ACTIVITY
Give back exactly the stretch of data below from the line holding "four-cell vectors and address maps, the" through the line holding "f)[a] = f a := by", both ends included, and leave the remaining lines out.
Top of MATERIALS PROVIDED
-- ==== Sys2Proof/Machine/Core.lean ====
section
/-! DEFINITION. The machine as the host's interface takes it. -/

def Sys2Proof.core : Host.Core :=
  { State := Sys2Proof.Machine.State
    Fault := Sys2Proof.Machine.Fault
    Refusal := Sys2Proof.Machine.Refusal
    step := Sys2Proof.Machine.step
    reset := Sys2Proof.Machine.State.reset }
end

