-- ==== Sys2Proof/Laws/Ops.lean ====
section
/-! SUPPORT. One lemma for each shared operation, saying once what it can do: chaining of outcomes, the
four-cell vectors and address maps, the Channel Table, receipt of a Packet, one received byte, one
operation, one step. -/

namespace Sys2Proof.Machine

/-! ### Outcomes -/

@[simp] theorem andThen_next (s : State) (f : State → Outcome) : andThen (.next s) f = f s := rfl

@[simp] theorem andThen_refused (r : Refusal) (f : State → Outcome) :
    andThen (.refused r) f = .refused r := rfl

theorem andThen_eq_next {o : Outcome} {f : State → Outcome} {t : State} :
    andThen o f = .next t ↔ ∃ s, o = .next s ∧ f s = .next t := by
  cases o <;> simp [andThen]

theorem andThen_assoc (o : Outcome) (f g : State → Outcome) :
    andThen (andThen o f) g = andThen o fun s => andThen (f s) g := by
  cases o <;> rfl

/-! ### Four-cell vectors and addresses -/

theorem quad_get {α : Type} (f : Dac → α) (a : Dac) : (quad f)[a] = f a := by
  fin_cases a <;> rfl

/-- The same in simp's normal form, which writes the index as a natural. -/
@[simp] theorem quad_get_val {α : Type} (f : Dac → α) (a : Dac) :
    (quad f)[a.val]'a.isLt = f a := quad_get f a

/-- Two four-cell vectors with equal cells are equal. -/
theorem cells_ext {α : Type} (v w : Vector α 4) (h : ∀ a : Dac, v[a] = w[a]) : v = w :=
  Vector.ext fun i hi => h ⟨i, hi⟩

theorem quad_of_cells {α : Type} (v : Vector α 4) : (quad fun a => v[a]) = v :=
  cells_ext _ _ fun a => quad_get _ a

/-- Read after write of one cell. -/
theorem set_get {α : Type} (v : Vector α 4) (a b : Dac) (x : α) :
    (v.set b.val x b.isLt)[a] = if a = b then x else v[a] := by
  show (v.set b.val x b.isLt)[a.val] = _
  rw [Vector.getElem_set]
  by_cases h : a = b
  · simp [h]
  · have : ¬ b.val = a.val := fun e => h (Fin.ext e.symm)
    simp [h, this]

@[simp] theorem mem_dacs (a : Dac) : a ∈ dacs := by fin_cases a <;> decide

theorem mem_axesOf (p : Params) (a : Dac) : a ∈ axesOf p ↔ p.isAxis[a] = true := by
  simp [axesOf]

theorem axesOf_nodup (p : Params) : (axesOf p).Nodup :=
  List.Nodup.filter _ (by decide)

theorem axesOnly_iff (p : Params) (axes : Vector Bool 4) :
    axesOnly p axes = true ↔ ∀ a : Dac, axes[a] = true → p.isAxis[a] = true := by
  simp only [axesOnly, List.all_eq_true, Bool.or_eq_true, Bool.not_eq_true']
  constructor
  · intro h a ha
    rcases h a (mem_dacs a) with h' | h' <;> simp_all
  · intro h a _
    cases hv : axes[a] <;> simp_all

theorem dacChannel_ne_cmdAddr (a : Dac) : dacChannel a ≠ cmdAddr := by revert a; decide

theorem adcChannel_ne_cmdAddr (a : Adc) : adcChannel a ≠ cmdAddr := by revert a; decide

@[simp] theorem direction_adcChannel (a : Adc) : direction (adcChannel a) = .adcIn := by
  revert a; decide

@[simp] theorem dacOf_adcChannel (a : Adc) : dacOf (adcChannel a) = none := by revert a; decide

@[simp] theorem dacOf_dacChannel (a : Dac) : dacOf (dacChannel a) = some a := by revert a; decide

theorem dacChannel_injective (a b : Dac) (h : dacChannel a = dacChannel b) : a = b := by
  revert a b; decide

theorem dacOf_eq_some (c : Channel) (a : Dac) : dacOf c = some a ↔ c = dacChannel a := by
  revert c a; decide

/-! ### The Channel Table -/

theorem tblAt_congr (s t : State) (c : Channel) (h : s.tbl = t.tbl) : s.tblAt c = t.tblAt c := by
  simp only [State.tblAt, h]

/-- Read after write: the address written holds the value, every other address is unchanged. -/
theorem tblAt_setTbl (s : State) (c d : Channel) (v : U16) (h : c ≠ cmdAddr) :
    (s.setTbl c v).tblAt d = if d = c then some v else s.tblAt d := by
  simp only [State.tblAt, State.setTbl_tbl_of_ne s c v h]
  rw [Vector.getElem_set]
  by_cases hd : d = c
  · simp [hd]
  · have : ¬ c.toNat = d.toNat := fun e => hd (BitVec.eq_of_toNat_eq e.symm)
    simp [hd, this]

theorem tblAt_setTbl_cmdAddr (s : State) (c : Channel) (v : U16) :
    (s.setTbl c v).tblAt cmdAddr = s.tblAt cmdAddr := by
  by_cases h : c = cmdAddr
  · simp [h]
  · rw [tblAt_setTbl s c cmdAddr v h, if_neg (Ne.symm h)]

/-! ### Receipt of a Packet -/

/-- Everything a data class can do: record and notify, or, on a term that is no frame, refuse. -/
theorem receiveData_cases (ch : Channel) (v : U16) (s : State) :
    (ch ≠ cmdAddr ∧ receiveData ch v s = .next (s.recordReceived ch v)) ∨
    (ch = cmdAddr ∧ receiveData ch v s = .refused .dataClassOnCommandChannel) := by
  by_cases h : ch = cmdAddr <;> simp [receiveData, isDataChannel, h]

/-- The next state DISPATCH leaves. -/
def State.received (s : State) (p : Packet) : State :=
  if p.channel = cmdAddr then
    if p.mode = 0#2 then s.emitEv .cmdInit
    else if p.mode = 1#2 then s.emitEv .cmdSave
    else s
  else s.recordReceived p.channel p.value

/-- DISPATCH of a Packet always completes, and this is all it does. -/
theorem dispatch_next (p : Packet) (s : State) : dispatch p s = .next (s.received p) := by
  unfold dispatch classify State.received
  split_ifs <;> simp_all [exec, execLoad, execLoadUpd, execLoadAll, execRsvd3, execCmdInit,
    execCmdSave, execCmdRsv2, execCmdRsv3, receiveData, isDataChannel]

/-! The state after DISPATCH, field by field: it writes `tbl` and `events` and nothing else. -/

theorem received_cases (s : State) (p : Packet) :
    (p.channel ≠ cmdAddr ∧ s.received p = s.recordReceived p.channel p.value) ∨
    (p.channel = cmdAddr ∧ s.received p = s.emitEv .cmdInit) ∨
    (p.channel = cmdAddr ∧ s.received p = s.emitEv .cmdSave) ∨
    (p.channel = cmdAddr ∧ s.received p = s) := by
  unfold State.received
  split_ifs <;> simp_all

@[simp] theorem State.received_rxState (s : State) (p : Packet) :
    (s.received p).rxState = s.rxState := by
  rcases received_cases s p with ⟨_, e⟩ | ⟨_, e⟩ | ⟨_, e⟩ | ⟨_, e⟩ <;> simp [e]

@[simp] theorem State.received_last (s : State) (p : Packet) : (s.received p).last = s.last := by
  rcases received_cases s p with ⟨_, e⟩ | ⟨_, e⟩ | ⟨_, e⟩ | ⟨_, e⟩ <;> simp [e]

@[simp] theorem State.received_current (s : State) (p : Packet) :
    (s.received p).current = s.current := by
  rcases received_cases s p with ⟨_, e⟩ | ⟨_, e⟩ | ⟨_, e⟩ | ⟨_, e⟩ <;> simp [e]

@[simp] theorem State.received_target (s : State) (p : Packet) :
    (s.received p).target = s.target := by
  rcases received_cases s p with ⟨_, e⟩ | ⟨_, e⟩ | ⟨_, e⟩ | ⟨_, e⟩ <;> simp [e]

@[simp] theorem State.received_linkUp (s : State) (p : Packet) :
    (s.received p).linkUp = s.linkUp := by
  rcases received_cases s p with ⟨_, e⟩ | ⟨_, e⟩ | ⟨_, e⟩ | ⟨_, e⟩ <;> simp [e]

@[simp] theorem State.received_txStream (s : State) (p : Packet) :
    (s.received p).txStream = s.txStream := by
  rcases received_cases s p with ⟨_, e⟩ | ⟨_, e⟩ | ⟨_, e⟩ | ⟨_, e⟩ <;> simp [e]

@[simp] theorem State.received_results (s : State) (p : Packet) :
    (s.received p).results = s.results := by
  rcases received_cases s p with ⟨_, e⟩ | ⟨_, e⟩ | ⟨_, e⟩ | ⟨_, e⟩ <;> simp [e]

@[simp] theorem State.received_params (s : State) (p : Packet) :
    (s.received p).params = s.params := by
  rcases received_cases s p with ⟨_, e⟩ | ⟨_, e⟩ | ⟨_, e⟩ | ⟨_, e⟩ <;> simp [e]

@[simp] theorem State.received_farEnd (s : State) (p : Packet) :
    (s.received p).farEnd = s.farEnd := by
  rcases received_cases s p with ⟨_, e⟩ | ⟨_, e⟩ | ⟨_, e⟩ | ⟨_, e⟩ <;> simp [e]

@[simp] theorem State.received_requests (s : State) (p : Packet) :
    (s.received p).requests = s.requests := by
  rcases received_cases s p with ⟨_, e⟩ | ⟨_, e⟩ | ⟨_, e⟩ | ⟨_, e⟩ <;> simp [e]

/-- Receipt neither reads nor writes the decoder state. -/
theorem received_setRx (s : State) (p : Packet) (rx : RxState) :
    ({ s with rxState := rx } : State).received p = { s.received p with rxState := rx } := by
  unfold State.received State.recordReceived State.emitEv State.setTbl
  split_ifs <;> rfl

/-- Packets dispatched one after the other always complete. -/
theorem dispatchAll_next (ps : List Packet) (s : State) :
    dispatchAll ps s = .next (ps.foldl State.received s) := by
  induction ps generalizing s with
  | nil => rfl
  | cons p ps ih => simp [dispatchAll, dispatch_next, ih]

/-! ### The bytes of some Packets -/

@[simp] theorem wire_nil : wire [] = [] := rfl

@[simp] theorem wire_cons (p : Packet) (ps : List Packet) :
    wire (p :: ps) = (encodePacket p).bytes ++ wire ps := rfl

theorem wire_append (ps qs : List Packet) : wire (ps ++ qs) = wire ps ++ wire qs :=
  List.flatMap_append

/-! ### One received byte -/

/-- Everything RX_BYTE can do: nothing with the link down; else one decoder step, with the Packet it
completes, if any, received. -/
theorem opRxByte_cases (b : Byte) (s : State) :
    (s.linkUp = false ∧ opRxByte b s = .next s) ∨
    (s.linkUp = true ∧ (decodeStep s.params.strictCont s.rxState b).2 = none ∧
      opRxByte b s =
        .next { s with rxState := (decodeStep s.params.strictCont s.rxState b).1 }) ∨
    (∃ p, s.linkUp = true ∧ (decodeStep s.params.strictCont s.rxState b).2 = some p ∧
      opRxByte b s =
        .next ({ s with rxState := (decodeStep s.params.strictCont s.rxState b).1 }.received p)) := by
  unfold opRxByte
  cases hu : s.linkUp
  · simp
  · cases hd : (decodeStep s.params.strictCont s.rxState b).2 <;> simp [hd, dispatch_next]

/-! ### One operation, one step -/

/-- The operations that can do anything but answer one fixed next state: everything a step can do. -/
theorem step_cases (s : State) :
    (s.requests = [] ∧ step s = .next s) ∨
    (∃ r rest, s.requests = r :: rest ∧ step s = perform r { s with requests := rest }) := by
  unfold step serveNext
  cases h : s.requests <;> simp

end Sys2Proof.Machine
end

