-- ==== Sys2Proof/Laws/PerInstr.lean ====
section
/-! SUPPORT. One statement per instruction, over the instruction as syntax: its canonical word meets its
own row of spec/opcode_table.json, as the lax and as the strict decoder tests it (rules R51, R52), and its
Packet is of its class (R81). -/

namespace Sys2Proof.Laws.OpcodeTable

open Sys2Proof Sys2Proof.Machine

/-- The instruction's canonical word meets its row's match and mask with either decoder, and a
well-formed instruction is the class of its own Packet. -/
def Statement (i : Instr) : Prop :=
  (∀ strict : Bool, meetsRow strict (rowMask i) (rowMatch i) (encode i).word = true) ∧
  (i.wf = true → classify i.packet = i)

/-- The word of a Packet under a mask that looks at the markers and the mode only. -/
theorem word_and_mask (p : Packet) (strict : Bool) :
    (encodePacket p).word &&& (0x8C0000#24 ||| strictBits strict) =
      (BitVec.zeroExtend 24 p.mode <<< 18) ||| strictBits strict := by
  apply BitVec.eq_of_getLsbD_eq
  intro i hi
  cases strict <;>
  · simp only [Frame.word, encodePacket, strictBits, BitVec.getLsbD_and, BitVec.getLsbD_or,
      BitVec.getLsbD_append, BitVec.getLsbD_extractLsb', BitVec.getLsbD_shiftLeft]
    interval_cases i <;> simp

/-- The word of a Packet under a mask that looks at the channel too. -/
theorem word_and_command_mask (p : Packet) (strict : Bool) :
    (encodePacket p).word &&& (0xFC0000#24 ||| strictBits strict) =
      (BitVec.zeroExtend 24 p.channel <<< 20) ||| (BitVec.zeroExtend 24 p.mode <<< 18) |||
        strictBits strict := by
  apply BitVec.eq_of_getLsbD_eq
  intro i hi
  cases strict <;>
  · simp only [Frame.word, encodePacket, strictBits, BitVec.getLsbD_and, BitVec.getLsbD_or,
      BitVec.getLsbD_append, BitVec.getLsbD_extractLsb', BitVec.getLsbD_shiftLeft]
    interval_cases i <;> simp

theorem load (ch : Channel) (v : U16) : Statement (.load ch v) := by
  refine ⟨fun strict => ?_, classify_packet _⟩
  simp only [meetsRow, encode, rowMask, rowMatch, word_and_mask, Instr.packet]
  cases strict <;> decide

theorem loadUpd (ch : Channel) (v : U16) : Statement (.loadUpd ch v) := by
  refine ⟨fun strict => ?_, classify_packet _⟩
  simp only [meetsRow, encode, rowMask, rowMatch, word_and_mask, Instr.packet]
  cases strict <;> decide

theorem loadAll (ch : Channel) (v : U16) : Statement (.loadAll ch v) := by
  refine ⟨fun strict => ?_, classify_packet _⟩
  simp only [meetsRow, encode, rowMask, rowMatch, word_and_mask, Instr.packet]
  cases strict <;> decide

theorem rsvd3 (ch : Channel) (v : U16) : Statement (.rsvd3 ch v) := by
  refine ⟨fun strict => ?_, classify_packet _⟩
  simp only [meetsRow, encode, rowMask, rowMatch, word_and_mask, Instr.packet]
  cases strict <;> decide

theorem cmdInit (v : U16) : Statement (.cmdInit v) := by
  refine ⟨fun strict => ?_, classify_packet _⟩
  simp only [meetsRow, encode, rowMask, rowMatch, word_and_command_mask, Instr.packet]
  cases strict <;> decide

theorem cmdSave (v : U16) : Statement (.cmdSave v) := by
  refine ⟨fun strict => ?_, classify_packet _⟩
  simp only [meetsRow, encode, rowMask, rowMatch, word_and_command_mask, Instr.packet]
  cases strict <;> decide

theorem cmdRsv2 (v : U16) : Statement (.cmdRsv2 v) := by
  refine ⟨fun strict => ?_, classify_packet _⟩
  simp only [meetsRow, encode, rowMask, rowMatch, word_and_command_mask, Instr.packet]
  cases strict <;> decide

theorem cmdRsv3 (v : U16) : Statement (.cmdRsv3 v) := by
  refine ⟨fun strict => ?_, classify_packet _⟩
  simp only [meetsRow, encode, rowMask, rowMatch, word_and_command_mask, Instr.packet]
  cases strict <;> decide

end Sys2Proof.Laws.OpcodeTable
end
Bottom of MATERIALS PROVIDED
TASK OUTPUT
four-cell vectors and address maps, the Channel Table, receipt of a Packet, one received byte, one
operation, one step. -/

namespace Sys2Proof.Machine

/-! ### Outcomes -/

@[simp] theorem andThen_next (s : State) (f : State → Outcome) : andThen (.next s) f = f s := rfl

@[simp] theorem andThen_refused (r : Refusal) (f : State → Outcome) :
    andThen (.refused r) f = .refused r := rfl

theorem andThen_eq_next {o : Outcome} {f : State → Outcome} {t : State} :
    andThen o f = .next t ↔ ∃ s, o = .next s ∧ f s = .next t := by
  cases o <;> simp [andThen]

theorem andThen_assoc (o : Outcome) (f g : State → Outcome) :
    andThen (andThen o f) g = andThen o fun s => andThen (f s) g := by
  cases o <;> rfl

/-! ### Four-cell vectors and addresses -/

theorem quad_get {α : Type} (f : Dac → α) (a : Dac) : (quad f)[a] = f a := by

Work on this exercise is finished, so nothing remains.